## THE TASK
Below are the entries. Transcribe exactly the lines from the one with "pixel (R41) -/" through the one with "< 256) (hx'", ends included, and leave out all others.

################

theorem SameBlock.fetch {s s' : State} (h : SameBlock s s') : SameFetched (fetch s) (fetch s') := by
  unfold Machine.fetch
  rw [h.host_eq]
  rcases s.host with _ | ⟨m, r⟩
  · exact h.blockFetch
  · cases m with
    | pass => exact (h.withHost r).blockFetch
    | offer w => exact .quiet ((h.withHost r).hostMove (.offer w))
    | cancel l => exact .quiet ((h.withHost r).hostMove (.cancel l))
    | reset => exact .quiet ((h.withHost r).hostMove .reset)

theorem SameBlock.step {s s' : State} (h : SameBlock s s') : SameOutcome (step s) (step s') := by
  unfold Machine.step
  have hf := h.fetch
  generalize Machine.fetch s = f, Machine.fetch s' = f' at hf ⊢
  cases hf with
  | instr i h => exact h.exec i
  | quiet h => exact h.next
  | stuck f => exact fun _ => rfl

/-- Settles O41: another shadow leaves the block the same, and so everything it does. -/
theorem shadowIsNeverRead : Obligations.ShadowIsNeverRead :=
  fun s p => ⟨fun i => SameBlock.exec (s := s) ⟨p, rfl⟩ i p, SameBlock.step (s := s) ⟨p, rfl⟩ p⟩

end Sys2Proof.Proofs
end

section
/-! PROOFS. Memory (`20_memory.md`): the framebuffer's index formula (R41); the panel's display RAM and its write pointer
(R50); how the parser loses synchronisation, for good and with nothing left to rely on (R48, R49); and that the
configuration is constant (R53). -/

namespace Sys2Proof.Proofs

open Sys2Proof.Machine Sys2Proof.Machine.Laws

/-! ### The byte of a pixel (R41) -/

theorem pixelIndex_eq (x y : Nat) : pixelIndex x y = y * 128 + x / 2 := by rw [pixelIndex, stride]

theorem pixelIndex_lt {x y : Nat} (hx : x < 256) (hy : y < 64) : pixelIndex x y < 8192 := by
  rw [pixelIndex_eq]
  omega

/-- Every framebuffer address is some pixel's: that of the even column. -/
theorem pixelIndex_surjective {a : Nat} (ha : a < 8192) : ∃ x y, x < 256 ∧ y < 64 ∧ pixelIndex x y = a := by
  refine ⟨2 * (a % 128), a / 128, by omega, by omega, ?_⟩
  rw [pixelIndex_eq]
  omega

theorem pixelIndex_eq_iff {x y x' y' : Nat} (hx : x < 256) (hx' : x' < 256) :
    pixelIndex x y = pixelIndex x' y' ↔ y = y' ∧ x / 2 = x' / 2 := by
  rw [pixelIndex_eq, pixelIndex_eq]
  omega

/-- Settles O14: `x div 2` is the place within a row's 128 bytes. -/
theorem oneIndexFormula : Obligations.OneIndexFormula :=
  ⟨fun x y hx hy => ⟨pixelIndex_eq x y, pixelIndex_lt hx hy⟩, fun _ => pixelIndex_surjective,
    fun _ _ _ _ hx _ hx' _ => pixelIndex_eq_iff hx hx', rfl, rfl⟩

/-! ### The write pointer (R50) -/

theorem toNat_succ_of_lt {a b : Byte} (h : a.toNat < b.toNat) : (a + 1).toNat = a.toNat + 1 := by bv_omega

theorem advance_nextColumn {p : Panel} (h : p.cc.toNat < p.ce.toNat) :
    p.advance.cc.toNat = p.cc.toNat + 1 ∧ p.advance.rc = p.rc := by
  rw [Panel.advance, if_neg (by omega)]
  exact ⟨toNat_succ_of_lt h, rfl⟩

theorem advance_nextRow {p : Panel} (hc : p.ce.toNat ≤ p.cc.toNat) (hr : p.rc.toNat < p.re.toNat) :
    p.advance.cc = p.cs ∧ p.advance.rc.toNat = p.rc.toNat + 1 := by
  rw [Panel.advance, if_pos (by omega), if_neg (by omega)]
  exact ⟨rfl, toNat_succ_of_lt hr⟩

theorem advance_firstCell {p : Panel} (hc : p.ce.toNat ≤ p.cc.toNat) (hr : p.re.toNat ≤ p.rc.toNat) :
    p.advance.cc = p.cs ∧ p.advance.rc = p.rs := by
  rw [Panel.advance, if_pos (by omega), if_pos (by omega)]
  exact ⟨rfl, rfl⟩

/-! ### One display-RAM byte -/

/-- The cells after a display-RAM byte, the pointer being inside them. -/
theorem ramByte_cell {p : Panel} (hw : Mem.wf p.ram = true) (hc : p.cc.toNat < 128) (hr : p.rc.toNat < 64) (b : Byte)
    {c r : Nat} (hc' : c < 128) :
    (p.ramByte b).cell c r = if c = p.cc.toNat ∧ r = p.rc.toNat then b else p.cell c r := by
  rw [Panel.ramByte, Panel.cell, advance_ram]
  exact setCell_cell hw hc hr b hc'

theorem ramByte_nextColumn {p : Panel} (b : Byte) (h : p.cc.toNat < p.ce.toNat) :
    (p.ramByte b).cc.toNat = p.cc.toNat + 1 ∧ (p.ramByte b).rc = p.rc := by
  simpa [Panel.ramByte] using advance_nextColumn (p := p.setCell p.cc.toNat p.rc.toNat b) (by simpa using h)

theorem ramByte_nextRow {p : Panel} (b : Byte) (hc : p.ce.toNat ≤ p.cc.toNat) (hr : p.rc.toNat < p.re.toNat) :
    (p.ramByte b).cc = p.cs ∧ (p.ramByte b).rc.toNat = p.rc.toNat + 1 := by
  simpa [Panel.ramByte] using advance_nextRow (p := p.setCell p.cc.toNat p.rc.toNat b) (by simpa using hc) (by simpa using hr)

theorem ramByte_firstCell {p : Panel} (b : Byte) (hc : p.ce.toNat ≤ p.cc.toNat) (hr : p.re.toNat ≤ p.rc.toNat) :
    (p.ramByte b).cc = p.cs ∧ (p.ramByte b).rc = p.rs := by
  simpa [Panel.ramByte] using advance_firstCell (p := p.setCell p.cc.toNat p.rc.toNat b) (by simpa using hc) (by simpa using hr)

/-- Settles O37: the cell written, the cells left alone, and the three ways the pointer moves. -/
theorem ramByteAndPointer : Obligations.RamByteAndPointer := by
  intro p b hw hc hr
  refine ⟨?_, fun c r hc' _ hne => ?_, ramByte_nextColumn b, ramByte_nextRow b, ramByte_firstCell b⟩
  · rw [ramByte_cell hw hc hr b hc, if_pos ⟨rfl, rfl⟩]
  · rw [ramByte_cell hw hc hr b hc', if_neg hne]

/-! ### A stream of display-RAM bytes -/

theorem ramByte_ram_wf {p : Panel} (h : Mem.wf p.ram = true) (b : Byte) : Mem.wf (p.ramByte b).ram = true := by
  rw [Panel.ramByte, advance_ram]
  exact setCell_ram_wf h _ _ b

/-- The window of R47. -/
structure FullWindow (p : Panel) : Prop where
  cs : p.cs = 0
  ce : p.ce = 127
  rs : p.rs = 0
  re : p.re = 63

theorem FullWindow.ramByte {p : Panel} (h : FullWindow p) (b : Byte) : FullWindow (p.ramByte b) where
  cs := by simpa [Panel.ramByte] using h.cs
  ce := by simpa [Panel.ramByte] using h.ce
  rs := by simpa [Panel.ramByte] using h.rs
  re := by simpa [Panel.ramByte] using h.re

/-- In the full window the pointer stands where byte `k` of a stream goes. -/
def PointerAt (k : Nat) (p : Panel) : Prop := p.cc.toNat = k % 128 ∧ p.rc.toNat = k / 128 % 64

theorem PointerAt.ramByte {k : Nat} {p : Panel} (h : PointerAt k p) (win : FullWindow p) (b : Byte) :
    PointerAt (k + 1) (p.ramByte b) := by
  obtain ⟨hc, hr⟩ := h
  have he : p.ce.toNat = 127 := by rw [win.ce]; rfl
  have hre : p.re.toNat = 63 := by rw [win.re]; rfl
  have hcs : p.cs.toNat = 0 := by rw [win.cs]; rfl
  have hrs : p.rs.toNat = 0 := by rw [win.rs]; rfl
  unfold PointerAt
  by_cases col : p.cc.toNat < p.ce.toNat
  · obtain ⟨ec, er⟩ := ramByte_nextColumn b col
    rw [ec, er]
    omega
  · by_cases row : p.rc.toNat < p.re.toNat
    · obtain ⟨ec, er⟩ := ramByte_nextRow b (by omega) row
      rw [ec, er]
      omega
    · obtain ⟨ec, er⟩ := ramByte_firstCell b (p := p) (by omega) (by omega)
      rw [ec, er]
      omega

/-- The bytes `bs` of a stream are in the cells, row by row from the window's start, and the pointer stands where the
next one goes. -/
structure Filled (bs : List Byte) (p : Panel) : Prop where
  ramWf : Mem.wf p.ram = true
  window : FullWindow p
  pointer : PointerAt bs.length p
  cells : ∀ k, k < bs.length → bs[k]? = some (p.cell (k % 128) (k / 128))

/-- One byte more, while the window is not full. -/
theorem Filled.snoc {bs : List Byte} {p : Panel} (h : Filled bs p) (hl : bs.length < 8192) (b : Byte) :
    Filled (bs ++ [b]) (p.ramByte b) where
  ramWf := ramByte_ram_wf h.ramWf b
  window := h.window.ramByte b
  pointer := by simpa using h.pointer.ramByte h.window b
  cells k hk := by
    obtain ⟨hc, hr⟩ := h.pointer
    rw [ramByte_cell h.ramWf (by omega) (by omega) b (Nat.mod_lt k (by decide)), hc, hr]
    rw [List.length_append, List.length_singleton] at hk
    by_cases last : k = bs.length
    · subst last
      rw [if_pos (by omega)]
      simp
    · rw [if_neg (by omega), List.getElem?_append_left (by omega)]
      exact h.cells k (by omega)

theorem filled_foldl {p : Panel} (h : Filled [] p) (bs : List Byte) (hl : bs.length ≤ 8192) :
    Filled bs (bs.foldl (fun p b => p.ramByte b) p) := by
  induction bs using List.reverseRecOn with
  | nil => exact h
  | append_singleton bs b ih =>
    rw [List.length_append, List.length_singleton] at hl
    rw [List.foldl_append]
    exact (ih (by omega)).snoc (by omega) b

/-- Settles O38: byte by byte the window fills, and after 8192 the pointer has wrapped in both directions. -/
theorem streamFillsTheWindow : Obligations.StreamFillsTheWindow := by
  intro cfg n p bs hw hp hs hcs hce hrs hre hcc hrc hl
  obtain ⟨pend, stream, sync, -⟩ := deliver_stream cfg n bs p hp hs
  refine ⟨_, rfl, sync, stream, pend, fun insync => ?_⟩
  have start : Filled [] p := ⟨hw, ⟨hcs, hce, hrs, hre⟩, by simp [PointerAt, hcc, hrc], by simp⟩
  rw [deliver_stream_sync cfg n bs p hp hs insync]
  obtain ⟨-, -, ⟨hc, hr⟩, cells⟩ := filled_foldl start bs hl.le
  rw [hl] at hc hr cells
  exact ⟨cells, BitVec.eq_of_toNat_eq hc, BitVec.eq_of_toNat_eq hr⟩

/-! ### Keeping synchronisation (R49) -/

theorem command?_eq_none {cfg : Config} {b : Byte} (h : ∀ c, cfg.opc c ≠ b) : cfg.command? b = none := by
  rw [Config.command?, List.find?_eq_none]
  intro c _
  simpa using h c

/-- In sync after a command byte: in sync before it, nothing owed, and the byte some command's opcode. -/
theorem commandByte_sync (cfg : Config) (b : Byte) (p : Panel) :
    (p.commandByte cfg b).sync = (p.sync && p.pend.isNone && (cfg.command? b).isSome) := by
  unfold Panel.commandByte
  cases cfg.command? b with
  | none => simp
  | some c => by_cases hz : cfg.nargs c = 0 <;> cases p.pend <;> simp [hz]

/-- In sync after a data byte: in sync before it, and the byte an argument owed or one of the stream. -/
theorem dataByte_sync (b : Byte) (p : Panel) : (p.dataByte b).sync = (p.sync && (p.pend.isSome || p.stream)) := by
  unfold Panel.dataByte
  cases p.pend with
  | some d => dsimp only; split_ifs <;> simp
  | none => dsimp only; split_ifs with hs <;> simp [Panel.ramByte, hs]

/-- After a byte that is no command's opcode nothing is owed and no stream is open. -/
theorem commandByte_atRest_of_unknown {cfg : Config} {b : Byte} (h : ∀ c, cfg.opc c ≠ b) (p : Panel) :
    (p.commandByte cfg b).pend = none ∧ (p.commandByte cfg b).stream = false := by
  unfold Panel.commandByte
  rw [command?_eq_none h]
  exact ⟨rfl, rfl⟩

theorem symbol_command (cfg : Config) (n : Nat) (p : Panel) (b : Byte) :
    p.symbol cfg false n b = (p.commandByte cfg b).settle n := rfl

################

## PROBLEM SOLUTION
/-! ### The byte of a pixel (R41) -/

theorem pixelIndex_eq (x y : Nat) : pixelIndex x y = y * 128 + x / 2 := by rw [pixelIndex, stride]

theorem pixelIndex_lt {x y : Nat} (hx : x < 256) (hy : y < 64) : pixelIndex x y < 8192 := by
  rw [pixelIndex_eq]
  omega

/-- Every framebuffer address is some pixel's: that of the even column. -/
theorem pixelIndex_surjective {a : Nat} (ha : a < 8192) : ∃ x y, x < 256 ∧ y < 64 ∧ pixelIndex x y = a := by
  refine ⟨2 * (a % 128), a / 128, by omega, by omega, ?_⟩
  rw [pixelIndex_eq]
  omega

theorem pixelIndex_eq_iff {x y x' y' : Nat} (hx : x < 256) (hx' : x' < 256) :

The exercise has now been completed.